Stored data

:::

/-! ## Stack -/

/-- 41_stack.md R80: push pre-decrements and stores at the new `sp`; pop reads at `sp` and post-increments, memory unchanged;
neither faults, `sp` wraps (92_eei_decisions.md D11). -/
def Obligations.StackPrimitives : Prop :=
  (∀ (s : State) (v : Byte), ∃ t, push v s = .ok t ∧
    t = { s with regs := s.regs.set 7 (s.regs[7] - 1), mem := t.mem } ∧ StoresByte s t (s.regs[7] - 1).toNat v) ∧
  (∀ s : State, pop s = .ok (s.mem.get s.regs[7].toNat, { s with regs := s.regs.set 7 (s.regs[7] + 1) }))

/-- 41_stack.md R81: `x[a]` is read after the decrement (92_eei_decisions.md D20). -/
def Obligations.PushRule : Prop :=
  CheckedR 0x45 .push ∧ FetchFaultsAtTop ∧
  ∀ (a : Byte) (s : State) (ha : a.toNat < 8), ∃ t, exec (.push a) s = .next t ∧
    t = { s with regs := s.regs.set 7 (s.regs[7] - 1), mem := t.mem, pc := s.pc + 2 } ∧
    StoresByte s t (s.regs[7] - 1).toNat (s.regs.set 7 (s.regs[7] - 1))[a.toNat]

/-- 41_stack.md R82: the register is loaded, then `sp` is incremented (92_eei_decisions.md D20). -/
def Obligations.PopRule : Prop :=
  CheckedR 0x46 .pop ∧ FetchFaultsAtTop ∧
  ∀ (a : Byte) (s : State) (ha : a.toNat < 8),
    exec (.pop a) s = .next { s with
      regs := (s.regs.set a.toNat (s.mem.get s.regs[7].toNat)).set 7
        ((s.regs.set a.toNat (s.mem.get s.regs[7].toNat))[7] + 1)
      pc := s.pc + 2 }

/-- 41_stack.md section of PUSH and POP, the source's property: PUSH then POP on the same register leaves every register,
`sp` included, as it was. -/
def Obligations.PushPopRoundTrip : Prop :=
  ∀ (a : Byte) (s t u : State), a.toNat < 8 → exec (.push a) s = .next t → exec (.pop a) t = .next u →
    u.regs = s.regs ∧ u.pc = s.pc + 4 ∧ u.mem = t.mem

/-! ## Control -/

/-- 42_control.md R91: the return address `pc + 2` is pushed, then `pc <- x[a]` with `x[a]` read after the push
(92_eei_decisions.md D20); it holds wherever CALL can execute, `pc <= 253`. -/
def Obligations.CallRule : Prop :=
  CheckedR 0x50 .call ∧
  ∀ (a : Byte) (s : State) (ha : a.toNat < 8), s.pc.toNat ≤ 253 → ∃ t, exec (.call a) s = .next t ∧
    t = { s with regs := s.regs.set 7 (s.regs[7] - 1), mem := t.mem, pc := t.pc } ∧
    t.pc.toNat = (s.regs.set 7 (s.regs[7] - 1))[a.toNat].toNat ∧
    (t.mem.get (s.regs[7] - 1).toNat).toNat = s.pc.toNat + 2 ∧
    ∀ x : Nat, x ≠ (s.regs[7] - 1).toNat → t.mem.get x = s.mem.get x

/-- 42_control.md R92. -/
def Obligations.RetRule : Prop :=
  EncodedBare 0x11 .ret ∧
  ∀ s : State, ∃ p : PcWord, p.toNat = (s.mem.get s.regs[7].toNat).toNat ∧
    exec .ret s = .next { s with regs := s.regs.set 7 (s.regs[7] + 1), pc := p }

/-- 42_control.md R92, the source's property: a CALL and a RET that finds `sp` and the return cell as CALL left them, whatever
else the subroutine changed, return to `call_address + 2` with `sp` as before the CALL and every other register as the
subroutine left it. -/
def Obligations.CallRetRoundTrip : Prop :=
  ∀ (a : Byte) (s t u v : State), a.toNat < 8 → s.pc.toNat ≤ 253 → exec (.call a) s = .next t →
    u.regs[7] = t.regs[7] → u.mem.get t.regs[7].toNat = t.mem.get t.regs[7].toNat → exec .ret u = .next v →
    v.pc.toNat = s.pc.toNat + 2 ∧ v.regs = u.regs.set 7 s.regs[7]

/-- 42_control.md R93. -/
def Obligations.JmpRule : Prop := CheckedR 0x54 .jmp ∧ JumpsWhen .jmp (fun _ => True)

/-- 42_control.md R94, R96 to R99: JEQ, JGT, JLT, JGE, JLE as functions of the whole flags byte. -/
def Obligations.ConditionalJumps : Prop :=
  CheckedR 0x55 .jeq ∧ JumpsWhen .jeq (fun fl => fl.getLsbD 0 = true) ∧
  CheckedR 0x57 .jgt ∧ JumpsWhen .jgt (fun fl => fl.getLsbD 1 = true) ∧
  CheckedR 0x58 .jlt ∧ JumpsWhen .jlt (fun fl => fl.getLsbD 2 = true) ∧
  CheckedR 0x5A .jge ∧ JumpsWhen .jge (fun fl => fl.getLsbD 0 = true ∨ fl.getLsbD 1 = true) ∧
  CheckedR 0x59 .jle ∧ JumpsWhen .jle (fun fl => fl.getLsbD 0 = true ∨ fl.getLsbD 2 = true)

/-- JNE jumps where E is clear: the spec's own choice, "Jump iff E = 0" (92_eei_decisions.md D13, 42_control.md R95; log 12). -/
def Obligations.JneJumpsWhenEClear : Prop := CheckedR 0x56 .jne ∧ JumpsWhen .jne (fun fl => fl.getLsbD 0 = false)

/-- After CMP each conditional jump is taken exactly as the unsigned comparison of its operands says, so exactly one of JEQ,
JGT, JLT is taken (42_control.md section 1; the property is the source's, for JNE see D13). -/
def Obligations.CompareThenJump : Prop :=
  ∀ (a b c : Byte) (s t : State) (ha : a.toNat < 8) (hb : b.toNat < 8) (hc : c.toNat < 8),
    exec (.cmp a b) s = .next t →
    let jumps := fun (i : Instr) (taken : Prop) => ∃ p : PcWord, exec i t = .next { t with pc := p } ∧
      (taken → p.toNat = s.regs[c.toNat].toNat) ∧ (¬ taken → p = s.pc + 5)
    let x := s.regs[a.toNat].toNat
    let y := s.regs[b.toNat].toNat
    jumps (.jeq c) (x = y) ∧ jumps (.jgt c) (x > y) ∧ jumps (.jlt c) (x < y) ∧
    jumps (.jne c) (x ≠ y) ∧ jumps (.jge c) (x ≥ y) ∧ jumps (.jle c) (x ≤ y)

/-- 42_control.md R100: nine pops, `x[6]` to `x[0]`, then `fl`, then `pc`; addresses wrap modulo 256; `sp` rises by 9
(92_eei_decisions.md D11, D12, D21). -/
def Obligations.IretRule : Prop :=
  EncodedBare 0x13 .iret ∧
  ∀ s : State,
    let cell := fun k : Nat => s.mem.get ((s.regs[7].toNat + k) % 256)
    ∃ p : PcWord, p.toNat = (cell 8).toNat ∧
      exec .iret s = .next { s with
        regs := #v[cell 6, cell 5, cell 4, cell 3, cell 2, cell 1, cell 0, s.regs[7] + 9], fl := cell 7, pc := p }

/-- 42_control.md R101 (92_eei_decisions.md D15). -/
def Obligations.HltRule : Prop := EncodedBare 0x01 .hlt ∧ ∀ s : State, exec .hlt s = .next { s with status := .halted }

/-- 42_control.md R102. -/
def Obligations.NopRule : Prop := EncodedBare 0x00 .nop ∧ ∀ s : State, exec .nop s = .next { s with pc := s.pc + 1 }

/-! ## ALU -/

/-- 43_alu.md R111, R112, R113: the exact result modulo 256 (92_eei_decisions.md D4). -/
def Obligations.AddSubMulRule : Prop :=
  CheckedRR 0xA0 .add ∧ ComputesRR .add (fun x y => x + y) ∧
  CheckedRR 0xA1 .sub ∧ ComputesRR .sub (fun x y => x - y) ∧
  CheckedRR 0xA2 .mul ∧ ComputesRR .mul (fun x y => x * y)

/-- 43_alu.md R114, R115: unsigned quotient and remainder; a zero divisor faults with nothing written. -/
def Obligations.DivModRule : Prop :=
  CheckedRR 0xA3 .div ∧ DividesRR 0xA3 .div (fun x y => x / y) ∧
  CheckedRR 0xA4 .mod ∧ DividesRR 0xA4 .mod (fun x y => x % y)

/-- 43_alu.md section 1 (c): quotient and remainder of one division fit together, `x[a] = q * x[b] + r` with `r < x[b]`. -/
def Obligations.DivModFitTogether : Prop :=
  ∀ (a b : Byte) (s q r : State) (ha : a.toNat < 8) (hb : b.toNat < 8), s.regs[b.toNat] ≠ 0 →
    exec (.div a b) s = .next q → exec (.mod a b) s = .next r →
    s.regs[a.toNat].toNat = q.regs[a.toNat].toNat * s.regs[b.toNat].toNat + r.regs[a.toNat].toNat ∧
    r.regs[a.toNat].toNat < s.regs[b.toNat].toNat

/-- 43_alu.md R116: the second operand byte is an immediate and is not checked (its opcode byte: 92_eei_decisions.md D2). -/
def Obligations.AddiRule : Prop :=
  CheckedRI 0xAE .addi ∧
  ∀ (a imm : Byte) (s : State) (ha : a.toNat < 8), ∃ v : Byte,
    v.toNat = (s.regs[a.toNat].toNat + imm.toNat) % 256 ∧
    exec (.addi a imm) s = .next { s with regs := s.regs.set a.toNat v, pc := s.pc + 3 }

/-- 43_alu.md R117, R118, R122 (one register operand: 92_eei_decisions.md D3; log 11). -/
def Obligations.IncDecNotRule : Prop :=
  CheckedR 0x65 .inc ∧ ComputesR .inc (fun x => x + 1) ∧
  CheckedR 0x66 .dec ∧ ComputesR .dec (fun x => x - 1) ∧
  CheckedR 0x69 .not ∧ ComputesR .not (fun x => 255 - x)

/-- 43_alu.md R119, R120, R121, bit by bit (two register operands: 92_eei_decisions.md D3; log 11). -/
def Obligations.AndOrXorRule : Prop :=
  CheckedRR 0xA8 .and ∧ ComputesBits .and (fun p q => p && q) ∧
  CheckedRR 0xAA .or ∧ ComputesBits .or (fun p q => p || q) ∧
  CheckedRR 0xAB .xor ∧ ComputesBits .xor (fun p q => p != q)

/-- 43_alu.md R123, R124: the count is the whole byte, not reduced modulo 8 (92_eei_decisions.md D6; log 11). -/
def Obligations.ShiftRule : Prop :=
  CheckedRR 0xAC .shl ∧ ComputesRR .shl (fun x y => x * 2 ^ y.toNat) ∧
  CheckedRR 0xAD .shr ∧ ComputesRR .shr (fun x y => x / 2 ^ y.toNat)

/-- 43_alu.md R125: the whole flags byte is replaced by exactly one of E, L, G, unsigned; no register changes. -/
def Obligations.CmpRule : Prop :=
  CheckedRR 0xA7 .cmp ∧
  ∀ (a b : Byte) (s : State) (ha : a.toNat < 8) (hb : b.toNat < 8),
    exec (.cmp a b) s = .next { s with
      fl := if s.regs[a.toNat].toNat = s.regs[b.toNat].toNat then 0b00000001
        else if s.regs[a.toNat].toNat < s.regs[b.toNat].toNat then 0b00000100 else 0b00000010
      pc := s.pc + 3 }

/-! ## Output -/

/-- 44_io.md R130, R131: one event at the end of the trace, nothing else but the advance (92_eei_decisions.md D17). -/
def Obligations.PrintRule : Prop :=
  CheckedR 0x47 .prn ∧ CheckedR 0x48 .pra ∧
  ∀ (a : Byte) (s : State) (ha : a.toNat < 8),
    exec (.prn a) s = .next { s with trace := s.trace ++ [⟨.num, s.regs[a.toNat]⟩], pc := s.pc + 2 } ∧
    exec (.pra a) s = .next { s with trace := s.trace ++ [⟨.chr, s.regs[a.toNat]⟩], pc := s.pc + 2 }
end

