-- ==== Sys2Proof/Tests/Slice0.lean ====
section
/-! SUPPORT. The model's own tests: the ill-formed terms WellFormed refuses, each constructor's word written out from the
"Encoding" line of its rule, one or two single steps per instruction with the expected values of spec/95_test_vectors.md
(the vector's id stands beside each) or of an "Example" line, and for each statement with hypotheses a witness that meets
them. -/

namespace Sys2Proof.Tests

open Sys2Proof.Machine Sys2Proof.Safety

/-! ## Small states -/

/-- Reset, but for the registers, the program counter, the flags, the cells given, and `bytes` placed at `pc`. -/
def start (pc : PcWord) (bytes : List Byte) (regs : List (RegIndex × Byte) := []) (cells : List Host.Cell := [])
    (fl : Byte := 0) : State :=
  let s := regs.foldl (fun s r => s.setReg r.1 r.2) { State.reset with pc := pc, fl := fl }
  let mem := cells.foldl (fun m c => Memory.put m c.1 c.2) []
  { s with mem := Memory.putBytes mem pc.toNat bytes }

/-- One step answers a next state with the property. -/
def leads (s : State) (p : State → Bool) : Bool :=
  match step s with
  | .next t => p t
  | .fault _ => false
  | .refused _ => false

/-- One step takes the fault entry with this record, and changes nothing else. -/
def faults (s : State) (cause : FaultCause) (faultPc : PcWord) : Bool :=
  leads s fun t => decide (t = { s with status := .faulted, fault := some ⟨cause, faultPc⟩ })

/-! ## WellFormed refuses -/

theorem test_wf_refuses_one_register : (Instr.push 8).wf = false := by decide
theorem test_wf_refuses_first_register : (Instr.add 8 0).wf = false := by decide
theorem test_wf_refuses_second_register : (Instr.add 0 255).wf = false := by decide
theorem test_wf_refuses_register_before_immediate : (Instr.ldi 9 0).wf = false := by decide
theorem test_wf_takes_any_immediate : (Instr.addi 7 255).wf = true := by decide

/-! ## Words written out from the "Encoding" lines (40 to 44), bit by bit -/

theorem test_decode_nop : decode 0b00000000 0xFF 0xFF = .ok .nop := by rfl
theorem test_decode_hlt : decode 0b00000001 0xFF 0xFF = .ok .hlt := by rfl
theorem test_decode_ret : decode 0b00010001 0xFF 0xFF = .ok .ret := by rfl
theorem test_decode_iret : decode 0b00010011 0xFF 0xFF = .ok .iret := by rfl
theorem test_decode_push : decode 0b01000101 0b00000111 0xFF = .ok (.push 7) := by rfl
theorem test_decode_pop : decode 0b01000110 0b00000001 0xFF = .ok (.pop 1) := by rfl
theorem test_decode_prn : decode 0b01000111 0b00000000 0xFF = .ok (.prn 0) := by rfl
theorem test_decode_pra : decode 0b01001000 0b00000000 0xFF = .ok (.pra 0) := by rfl
theorem test_decode_call : decode 0b01010000 0b00000000 0xFF = .ok (.call 0) := by rfl
theorem test_decode_jmp : decode 0b01010100 0b00000010 0xFF = .ok (.jmp 2) := by rfl
theorem test_decode_jeq : decode 0b01010101 0b00000010 0xFF = .ok (.jeq 2) := by rfl
theorem test_decode_jne : decode 0b01010110 0b00000010 0xFF = .ok (.jne 2) := by rfl
theorem test_decode_jgt : decode 0b01010111 0b00000010 0xFF = .ok (.jgt 2) := by rfl
theorem test_decode_jlt : decode 0b01011000 0b00000010 0xFF = .ok (.jlt 2) := by rfl
theorem test_decode_jle : decode 0b01011001 0b00000010 0xFF = .ok (.jle 2) := by rfl
theorem test_decode_jge : decode 0b01011010 0b00000010 0xFF = .ok (.jge 2) := by rfl
theorem test_decode_inc : decode 0b01100101 0b00000000 0xFF = .ok (.inc 0) := by rfl
theorem test_decode_dec : decode 0b01100110 0b00000001 0xFF = .ok (.dec 1) := by rfl
theorem test_decode_not : decode 0b01101001 0b00000000 0xFF = .ok (.not 0) := by rfl
theorem test_decode_ldi : decode 0b10000010 0b00000011 0b11111111 = .ok (.ldi 3 255) := by rfl
theorem test_decode_ld : decode 0b10000011 0b00000011 0b00000010 = .ok (.ld 3 2) := by rfl
theorem test_decode_st : decode 0b10000100 0b00000010 0b00000001 = .ok (.st 2 1) := by rfl
theorem test_decode_add : decode 0b10100000 0b00000000 0b00000001 = .ok (.add 0 1) := by rfl
theorem test_decode_sub : decode 0b10100001 0b00000000 0b00000001 = .ok (.sub 0 1) := by rfl
theorem test_decode_mul : decode 0b10100010 0b00000001 0b00000000 = .ok (.mul 1 0) := by rfl
theorem test_decode_div : decode 0b10100011 0b00000000 0b00000001 = .ok (.div 0 1) := by rfl
theorem test_decode_mod : decode 0b10100100 0b00000000 0b00000001 = .ok (.mod 0 1) := by rfl
theorem test_decode_cmp : decode 0b10100111 0b00000001 0b00000010 = .ok (.cmp 1 2) := by rfl
theorem test_decode_and : decode 0b10101000 0b00000000 0b00000001 = .ok (.and 0 1) := by rfl
theorem test_decode_or : decode 0b10101010 0b00000000 0b00000001 = .ok (.or 0 1) := by rfl
theorem test_decode_xor : decode 0b10101011 0b00000000 0b00000001 = .ok (.xor 0 1) := by rfl
theorem test_decode_shl : decode 0b10101100 0b00000000 0b00000010 = .ok (.shl 0 2) := by rfl
theorem test_decode_shr : decode 0b10101101 0b00000000 0b00000001 = .ok (.shr 0 1) := by rfl
theorem test_decode_addi : decode 0b10101110 0b00000000 0b00001001 = .ok (.addi 0 9) := by rfl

:::

**Assignment**
Look above for the line holding "(fl : Byte := 0)", then set down exactly that line and every line after it up to and including the line holding "theorem test_decode_pra : decode", with nothing else.

**Answer section**
    (fl : Byte := 0) : State :=
  let s := regs.foldl (fun s r => s.setReg r.1 r.2) { State.reset with pc := pc, fl := fl }
  let mem := cells.foldl (fun m c => Memory.put m c.1 c.2) []
  { s with mem := Memory.putBytes mem pc.toNat bytes }

/-- One step answers a next state with the property. -/
def leads (s : State) (p : State → Bool) : Bool :=
  match step s with
  | .next t => p t
  | .fault _ => false
  | .refused _ => false

/-- One step takes the fault entry with this record, and changes nothing else. -/
def faults (s : State) (cause : FaultCause) (faultPc : PcWord) : Bool :=
  leads s fun t => decide (t = { s with status := .faulted, fault := some ⟨cause, faultPc⟩ })

/-! ## WellFormed refuses -/

theorem test_wf_refuses_one_register : (Instr.push 8).wf = false := by decide
theorem test_wf_refuses_first_register : (Instr.add 8 0).wf = false := by decide
theorem test_wf_refuses_second_register : (Instr.add 0 255).wf = false := by decide
theorem test_wf_refuses_register_before_immediate : (Instr.ldi 9 0).wf = false := by decide
theorem test_wf_takes_any_immediate : (Instr.addi 7 255).wf = true := by decide

/-! ## Words written out from the "Encoding" lines (40 to 44), bit by bit -/

theorem test_decode_nop : decode 0b00000000 0xFF 0xFF = .ok .nop := by rfl
theorem test_decode_hlt : decode 0b00000001 0xFF 0xFF = .ok .hlt := by rfl
theorem test_decode_ret : decode 0b00010001 0xFF 0xFF = .ok .ret := by rfl
theorem test_decode_iret : decode 0b00010011 0xFF 0xFF = .ok .iret := by rfl
theorem test_decode_push : decode 0b01000101 0b00000111 0xFF = .ok (.push 7) := by rfl
theorem test_decode_pop : decode 0b01000110 0b00000001 0xFF = .ok (.pop 1) := by rfl
theorem test_decode_prn : decode 0b01000111 0b00000000 0xFF = .ok (.prn 0) := by rfl
theorem test_decode_pra : decode 0b01001000 0b00000000 0xFF = .ok (.pra 0) := by rfl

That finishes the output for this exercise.